Midway Museum gets a major new addition
USS MIDWAY MUSEUM – The former naval aviators and sailors who make up much of the staff and huge volunteer corps of the Midway Museum don't get excited by much – but they were excited about this.
The arrival on two flatbed semis of a famous WWII aircraft – the Grumman F4F Wildcat.
Until today, the museum's collection of some 30 planes did not include the fighter, which was a big part of the US victory over the Japanese in the pivotal Battle of Midway, after which the USS Midway – and now Midway Museum – was named.
After three years of restoration at a hanger the museum leases at north island, the light and nimble fighter was hoisted aboard.
89-year-old Midway docent Glenn Tierney told me it was like meeting an old friend. “This was my first serious aircraft coming out of flight training,” he says. “It actually saved the bacon at the Battle of Midway, protecting the dive bombers who sank the Japanese carriers the same carriers at Pearl Harbor by the way.”
How the Wildcat came to the museum is a story in itself.
In the early 90's the plane was found at the bottom of Lake Michigan.

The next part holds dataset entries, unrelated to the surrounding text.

/-- The issue state of a tile of a reach that has no record. -/
def bareIssue (rs : List (Edge × Route)) (kind x y reach : Nat) : Issue :=
  { Issue.reset with reach := reach, run := .waiting, before := .waiting, fed := fedMask rs kind x y }

/-- A compute tile's set. -/
def loadC (m : List Unit64) (rs : List (Edge × Route)) (r : Rec) (reach spill : Nat) : CSet :=
  let x := loadIssue m rs r reach
  { CSet.reset with
    iss := { x with conf := conflictRows x.pool x.valid (computeReads x) (computeWrites x) computeUnit },
    vch := Vector.ofFn (fun i : Fin 32 => entryAt m (some r) i), rmode := BitVec.ofNat 3 (imgF m r.off 32 3),
    sat := imgF m r.off 35 1 == 1, spill := spill, firstRecord := true }

/-- A template (02 R63) of a reach at a corner. -/
def loadTemplate (m : List Unit64) (rs : List (Edge × Route)) (r : Rec) (cx cy g : Nat) : Template :=
  let f := tmF m r g
  let space : Space := match f 0 2 2 with | 0 => .sram | 1 => .virt | _ => .stream
  let marked : Bool := f 0 22 1 == 1
  { Template.reset with
    valid := f 0 0 1 == 1, write := f 0 1 1 == 1, space := space, fmt := BitVec.ofNat 3 (f 0 4 3),
    vchan := BitVec.ofNat 5 (f 0 7 5), cls := BitVec.ofNat 3 (f 0 12 3), phase := BitVec.ofNat 2 (f 0 15 2), baseq := f 0 17 4,
    runtime := f 0 21 1 == 1, marked := marked, homeCell := f 8 5 4 * 32 + f 8 0 5, homePort := f 8 9 2,
    hasStream := f 8 46 1 == 1, dst := placed cx cy (f 8 32 5) (f 8 37 4), dkind := f 8 41 2, chan := f 8 43 3,
    link := ((routeFrom rs 1 r.x r.y (8 + g)).map (·.link)).getD 0,
    stride := Vector.ofFn (fun j : Fin 8 => BitVec.ofNat 32 (f (0x10 + 4 * j) 0 32)),
    mcell := if marked then placed cx cy (f 0x30 0 5) (f 0x30 5 4) else 0, mctr := f 0x30 9 3,
    mark0 := BitVec.ofNat 32 (f 0x30 32 32), mstep := Vector.ofFn (fun j : Fin 8 => BitVec.ofNat 16 (f (0x38 + 2 * j) 0 16)) }

/-- An address generator's set; its phase register loads from its write templates (11 R235). -/
def loadA (m : List Unit64) (rs : List (Edge × Route)) (r : Rec) (reach cx cy : Nat) : ASet :=
  let x := loadIssue m rs r reach
  let tm : Vector Template 4 := Vector.ofFn (fun g : Fin 4 => loadTemplate m rs r cx cy g)
  { ASet.reset with
    iss := { x with conf := conflictRows x.pool x.valid agReads (agWrites x tm) agUnit }, tm := tm,
    phase := ((tm.toList.find? (fun t => t.valid && t.write)).map (·.phase)).getD 0 }

/-- A switch's kernels (02 R64). -/
def loadK (m : List Unit64) (off reach : Nat) : KSet :=
  { reach := reach, flow := [],
    kernels := (List.range (skKernels m off)).map (fun n =>
      let a := off + 8 + 8 * n
      { code := skCode m off n, drop := imgF m a 6 1 == 1, fbase := imgF m a 7 9, flimit := imgF m a 16 9,
        classes := BitVec.ofNat 8 (imgF m a 32 8), inports := BitVec.ofNat 7 (imgF m a 40 7) }) }

/-- The tree of R330: parent and children. -/
def CNode.parent (d : CNode) : Option Nat := if d.rank = 0 then none else some ((d.rank - 1) / 2)
def CNode.children (d : CNode) : List Nat := [2 * d.rank + 1, 2 * d.rank + 2].filter (· ≤ d.peers)

/-- A collective node (19 R327). Its binding at launch takes its rank and its peers' ports from the job's peer table (R330). -/
def loadNode (m : List Unit64) (a : ASet) (off reach idx rank : Nat) (peers : Tbl (BitVec 28)) : CNode :=
  let d : CNode := {
    reach := reach, idx := idx, kind := imgF m off 12 4, rate := imgF m (off + 8) 0 32, peers := imgF m (off + 0x10) 0 16,
    rank := if imgF m off 12 4 < 5 then rank else 0, gws := [], epoch := 0, enabled := false, limit := 0, cstate := 0, count := 0,
    g2 := a.tmpl 2, g3 := a.tmpl 3, b2 := (a.tmpl 2).base a.iss, b3 := (a.tmpl 3).base a.iss, owed := [], op := none, frz := none,
    slot := none, rd := none, wr := none, flight := [], gate := [], pins := [], slotEnd := none, pinUntil := none }
  { d with gws := (d.parent.toList ++ d.children).map (fun q => bitsN (Tbl.get 0 peers q) 24 3) }

/-- Exchange the two sets of a cell (08 R175). -/
def Cell.swap (c : Cell) : Cell :=
  { c with c := ⟨c.c.ina, c.c.act⟩, a := ⟨c.a.ina, c.a.act⟩, m := ⟨c.m.ina, c.m.act⟩, k := ⟨c.k.ina, c.k.act⟩ }

/-- A memory tile's set: the words of its port table are carried out in index order (11 R238). -/
def State.loadM (s : State) (m : List Unit64) (rs : List (Edge × Route)) (r : Rec) (reach n : Nat) : State :=
  let table : Vector Word 8 := Vector.ofFn (fun i : Fin 8 => imgW m (r.off + 0x80 + 8 * i))
  let valid : BitVec 8 := BitVec.ofNat 8 (imgF m r.off 16 8)
  let s := s.updM n (fun _ => { MSet.reset with
    reach := reach, run := .waiting, table := table, valid := valid,
    routes := Vector.ofFn (fun p : Fin 4 => routeFrom rs 2 r.x r.y p) })
  (List.range 8).foldl (fun s i => if bitB valid i then s.portWord n (vget 0 table i) none else s) s

/-- Configure the active sets of one cell of a reach; what is left of an ended reach is gone. A new configuration of the
memory tile clears its high-water tables (16 R295), and a configuration the counters of 12 R259. -/
def State.loadCell (s : State) (m : List Unit64) (rs : List (Edge × Route)) (r : Reach) (x y : Nat) : State :=
  let n := placed r.cx r.cy x y
  let recs := (imgRecs m).1
  let colls := recs.filter (fun q => q.kind == 4)
  let spill := bitsN r.token 80 10
  let ag : ASet := match findTile recs x y 1 with
    | some q => loadA m rs q r.id r.cx r.cy
    | none => { ASet.reset with iss := bareIssue rs 1 x y r.id }
  let s := s.updCell n (fun c => { c with
    c := { c.c with act := match findTile recs x y 0 with
      | some q => loadC m rs q r.id spill
      | none => { CSet.reset with iss := bareIssue rs 0 x y r.id, spill := spill } }
    a := { c.a with act := ag }
    m := { c.m with act := { MSet.reset with reach := r.id, run := .waiting } }
    k := { c.k with act := match findTile recs x y 3 with
      | some q => loadK m q.off r.id
      | none => { KSet.reset with reach := r.id } }
    hwm := [], damaged := []
    need := { c.need with heldi := 0, holdrel := 0, late := 0 }
    nodes := match colls.findIdx? (fun q => q.x == x && q.y == y), findTile recs x y 4 with
      | some i, some q => c.nodes ++ [loadNode m ag q.off r.id i (s.job r.job).rank.toNat (s.job r.job).peers]
      | _, _ => c.nodes })
  match findTile recs x y 2 with
  | some q => s.loadM m rs q r.id n
  | none => s

/-- Configure every tile of a reach (06 R143): into the inactive sets for a SHADOW launch. -/
def State.configure (s : State) (r : Reach) (m : List Unit64) : State :=
  let rs := s.placeRoutes m r.cx r.cy
  let one (s : State) (e : Nat × Nat) : State :=
    let n := placed r.cx r.cy e.1 e.2
    if r.shadow then ((s.updCell n Cell.swap).loadCell m rs r e.1 e.2).updCell n Cell.swap
    else s.loadCell m rs r e.1 e.2
  let s := ((List.range r.h).flatMap (fun y => (List.range r.w).map (fun x => (x, y)))).foldl one s
  s.updReach r.id (fun r => { r with seedRoutes := Vector.ofFn (fun i : Fin 8 => routeFrom rs 3 0 0 i) })

end Sys2Proof.Machine
end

It had gone into the drink during pilot-carrier training in the 40's.
The lake's cold fresh water, and lack of oxygen at the bottom, helped preserve it.
It was sitting at the National Naval Aviation Museum in Pensacola, Florida, waiting to be restored, when it was decided its new home should be at the Midway museum. it will be a major piece of their planned Battle of Midway 3D holographic theatre.
“That's one thing we always wanted to have from the time we first got the Midway 10 years ago,” says Karl Zingheim, one of the museum's historians, “but we had other things we have to take care of and its just as well – the delay because the advances in cinematic technology has advanced considerably in the decade.”
Wildcat, you needed a good home, and you have found one – in San Diego.